After an NPR news story on these moss balls caught fire on Twitter, the trio started receiving barrages of emails with suggestions from interested citizens and fellow scientists. “It’s been pretty charming,” says Bartholomaus. “So many people are keying in on this mystery.” Bartholomaus and Gilbert have started a running Google Doc full of these suggestions, the most popular of which has been the ‘sunflower effect.’ “Some plants like sunflowers turn their faces toward the sun over the course of the day,” explains Bartholomaus. “Folks are curious if moss balls might do that, and lean towards the sun until they tumble.” As enticing as this explanation might be, Bartholomaus thinks the moss balls are too heavy and squat for the tumbling to happen, and moss growth occurs far too slowly. On Twitter, others have posited their own suggestions—one user retweeting the NPR article with the caption, “Well played, Disney. The live action version of Frozen is just what the public needs now.” Other users referenced tribbles, a fuzzy alien species from the television series Star Trek.
When asked about his own hypotheses on the coordinated movement, he wondered aloud about the uneven shape of the moss balls. “The moss balls aren’t perfectly round,” says Bartholomaus. “I wonder if they have a fat end and a skinny end, and roll always to the right or left.”

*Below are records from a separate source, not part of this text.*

/-- OTP and flash: kept through every reset (R521, R528). -/
structure Store where
  /-- Hashes of the vendor key slots, and their revoke bits. -/
  vendor0 : List Byte := []
  vendor1 : List Byte := []
  revoke0 : Bool := false
  revoke1 : Bool := false
  rootHash : List Byte := []
  ops : List (Nat × OpSlot) := []
  arb : Nat := 0
  /-- Fuse map: the faulty physical array of each tile, 4 for none (R100, R101). -/
  fuse : List (Nat × Nat) := []
  flash : List Host.Cell := []
  ddrLog : DdrLog := {}
  deriving DecidableEq, Repr

/-- A reset that an OTP pulse holds back: kind 2 cold, 3 warm, 4 partition, 5 tile groups; its partition, mask or cause;
the hoop value it arrived at (R511). -/
structure HeldReset where
  kind : Nat
  arg : Nat
  hoop : Nat
  deriving DecidableEq, Repr

/-- The security block beside its registers (R536–R550). -/
structure Sec where
  /-- Extends of kinds 0x04, 0x05 and 0x06. -/
  ext4 : Nat := 0
  ext5 : Nat := 0
  ext6 : Nat := 0
  /-- The challenge outstanding and the hoop value it was given at (R548). -/
  challenge : Option (List Byte × Nat) := none
  /-- Digest and version of the running image; none before the hand-over and in recovery. -/
  image : Option (List Byte × Nat) := none
  /-- An OTP programming pulse is under way, and the resets it holds back (R511). -/
  pulse : Bool := false
  held : List HeldReset := []
  deriving DecidableEq, Repr

/-- Clocks, power and reset beside their registers (R493–R520). -/
structure Pwr where
  /-- Steps of the cold release done, 0–8; a warm release repeats steps 2, 3 and 5–8 (R505, R506). -/
  released : Nat := 0
  warm : Bool := false
  /-- Every reset source has deasserted since the last cold or power-on reset (R505). -/
  deasserted : Bool := false
  /-- Hoop value of the last dip warning and its rail (R500, R527). -/
  dipAt : Nat := 0
  dipRail : Nat := 0
  /-- Hoop value at which the power state entry began. -/
  entryAt : Nat := 0
  /-- The device is on its way back to P0 (R516, R518). -/
  waking : Bool := false
  /-- Block resets asserted: 1 tile group, 2 port, 3 partition, with mask or number (R508). -/
  blocks : List (Nat × Nat) := []
  /-- THERMTRIP_N and ALERT_N asserted (R445, R601). -/
  thermtrip : Bool := false
  alert : Bool := false
  /-- Straps: BOOT_MODE and ANCHOR_STRAP as sampled (R595). -/
  bootMode : Nat := 0
  /-- The fuse map that the boot ROM has applied: the physical array of each tile that is fused off on the smaller grade, 4
  for none found faulty (R101). -/
  fused : List (Nat × Nat) := []
  anchorStrap : Bool := false
  /-- Divider period of the throttle frame, 0–63, and surviving pulse of the dip pattern, 0–63 (R495, R579). -/
  period : Nat := 0
  pulse : Nat := 0
  deriving DecidableEq, Repr

/-- A contained fault on its way to the MP (R445). -/
structure FaultPost where
  part : Nat
  tile : Option Nat
  cause : Nat
  entry : Nat
  /-- Reporting unit and address or status, as the fault detail of R463 has them. -/
  source : Nat
  addr : Nat
  /-- Its freeze has been taken (R573). -/
  froze : Bool := false
  deriving DecidableEq, Repr

/-- The debug domain beside its registers (R572–R584). -/
structure Dbg where
  /-- Times the break's entry has executed since DBG_BREAK was written (R584). -/
  breakSeen : Nat := 0
  /-- The break is reached and its freeze is due (R584). -/
  breakDue : Bool := false
  /-- The device drives FREEZE_N low (R574). -/
  driving : Bool := false
  /-- HIF_STATUS.mode before the freeze. -/
  mode : Nat := 0
  deriving DecidableEq, Repr

/-- The JTAG port: the instruction in force, and what its data register captured (R597). -/
structure JtagPort where
  ir : Jtag := .idcode
  dr : W32 := 0
  deriving DecidableEq, Repr

/-- The whole state. -/
structure State where
  /-- Every register of the register tables, by BAR0 offset (R10, R21). -/
  regs : List (Nat × W64) := []
  tiles : List (Nat × Tile) := []
  /-- Rims: 16 × tile + unit for tiles, 16,384 + port for ports, 16,400 for the MP (R566). -/
  rims : List (Nat × Rim) := []
  sync : SyncUnit := {}
  mem : MemSys := {}
  parts : List (Nat × Part) := []
  faults : List FaultPost := []
  ports : List (Nat × Port) := []
  fab : Fabric := {}
  /-- Chunks received and not yet used (R407). -/
  coll : List CeChunk := []
  dbg : Dbg := {}
  host : HostIf := {}
  otp : Store := {}
  sec : Sec := {}
  pwr : Pwr := {}
  jtag : JtagPort := {}
  /-- Partitions that wait for their groups, in arrival order (R482). -/
  ready : List Nat := []
  /-- Hoop time counter (R409). -/
  hoop : Nat := 0
  /-- Draws made from the free values: the model's own field. -/
  free : Nat := 0
  pending : List Instr := []
  deriving DecidableEq, Repr

/-- Why a step stops with a fault: no step of this block does, so this type has no inhabitants. -/
inductive Fault
  deriving DecidableEq, Repr

/-- Why a step is refused. -/
inductive Refusal
  /-- Raised by an arm of `exec` whose command has no meaning yet; safe. -/
  | notModelled (mnemonic : String)
  /-- Raised by JTAG_INSTRUCTION for a private instruction while unlocked: the spec names no effect (R597); safe. -/
  | privateJtagInstruction
  deriving DecidableEq, Repr

/-- Hash of the one public key that reset's OTP holds: test key 1 of RFC 8032, section 7.4 (DESIGN CHOICE). -/
def resetKeyHash : List Byte :=
  [0x2A, 0x49, 0xD2, 0x72, 0x93, 0xC6, 0x80, 0x02, 0xA9, 0xAF, 0xF1, 0x99, 0x8D, 0x07, 0xB0, 0xA8, 0x87, 0x3D,
   0xD5, 0x42, 0x04, 0x44, 0xC6, 0x23, 0xFC, 0x84, 0x40, 0xB6, 0x55, 0x00, 0xC3, 0x11]

/-- The state after reset: every register at its reset value, every store empty; OTP as final test leaves it, with one
key in vendor slot 0 and in operator slot 0 with every role (DESIGN CHOICE, unsafe: the spec gives no keys). -/
def State.reset : State :=
  { otp := { vendor0 := resetKeyHash, rootHash := resetKeyHash, ops := [(0, { hash := resetKeyHash, roles := 7 })] } }

end Sys2Proof.Machine
end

While research plans have been put on pause due to COVID-19, Gilbert and Hotaling anticipate timelapse videos, to be compared to broader weather pattern data, as the next step. Bartholomaus also hopes to work with a volcanologist to investigate the dark sediment that covers Root Glacier, which he thinks might be volcanic ash. This may help explain why glacier moss balls exist only in Alaska and parts of Iceland—where volcanoes are still active. “I’m wondering if there’s some kind of combination of volcanic ash and glaciers that enables moss ball clusters,” says Bartholomaus.
For now, these moss balls remain a mystery. But even as we’re still figuring them out, Hotaling thinks the research and buzz surrounding these glacial life forms is essential for raising awareness of glacial ecosystems, which are among the most rapidly disappearing places on earth. Although glaciers may seem like gleaming expanses of ice, devoid of life, glaciers are hubs of activity and may have a deeper impact on global climate than we think. These moss balls are just a narrow glimpse into the richness of these ecosystems. Each sphere is teeming with invertebrate life, hosting creatures such as tardigrades, commonly known as water bears. Spiders crawl over the moss balls, feeding on the invertebrates, according to Gilbert. And Hotaling says there are still more questions to answer: “Are there birds that feed on invertebrates? What’s the broader ecosystem doing?”
Each year, glaciers around the world grow thinner by a foot and half. “Every time a glacier is lost, I wonder, what cool stuff was living there?” says Hotaling. “What went away with that? Were there ice worms? Moss balls? What biology was also present and wasn’t even studied? It’s like when an acre of rainforest is cut down and we wonder about what was lost.”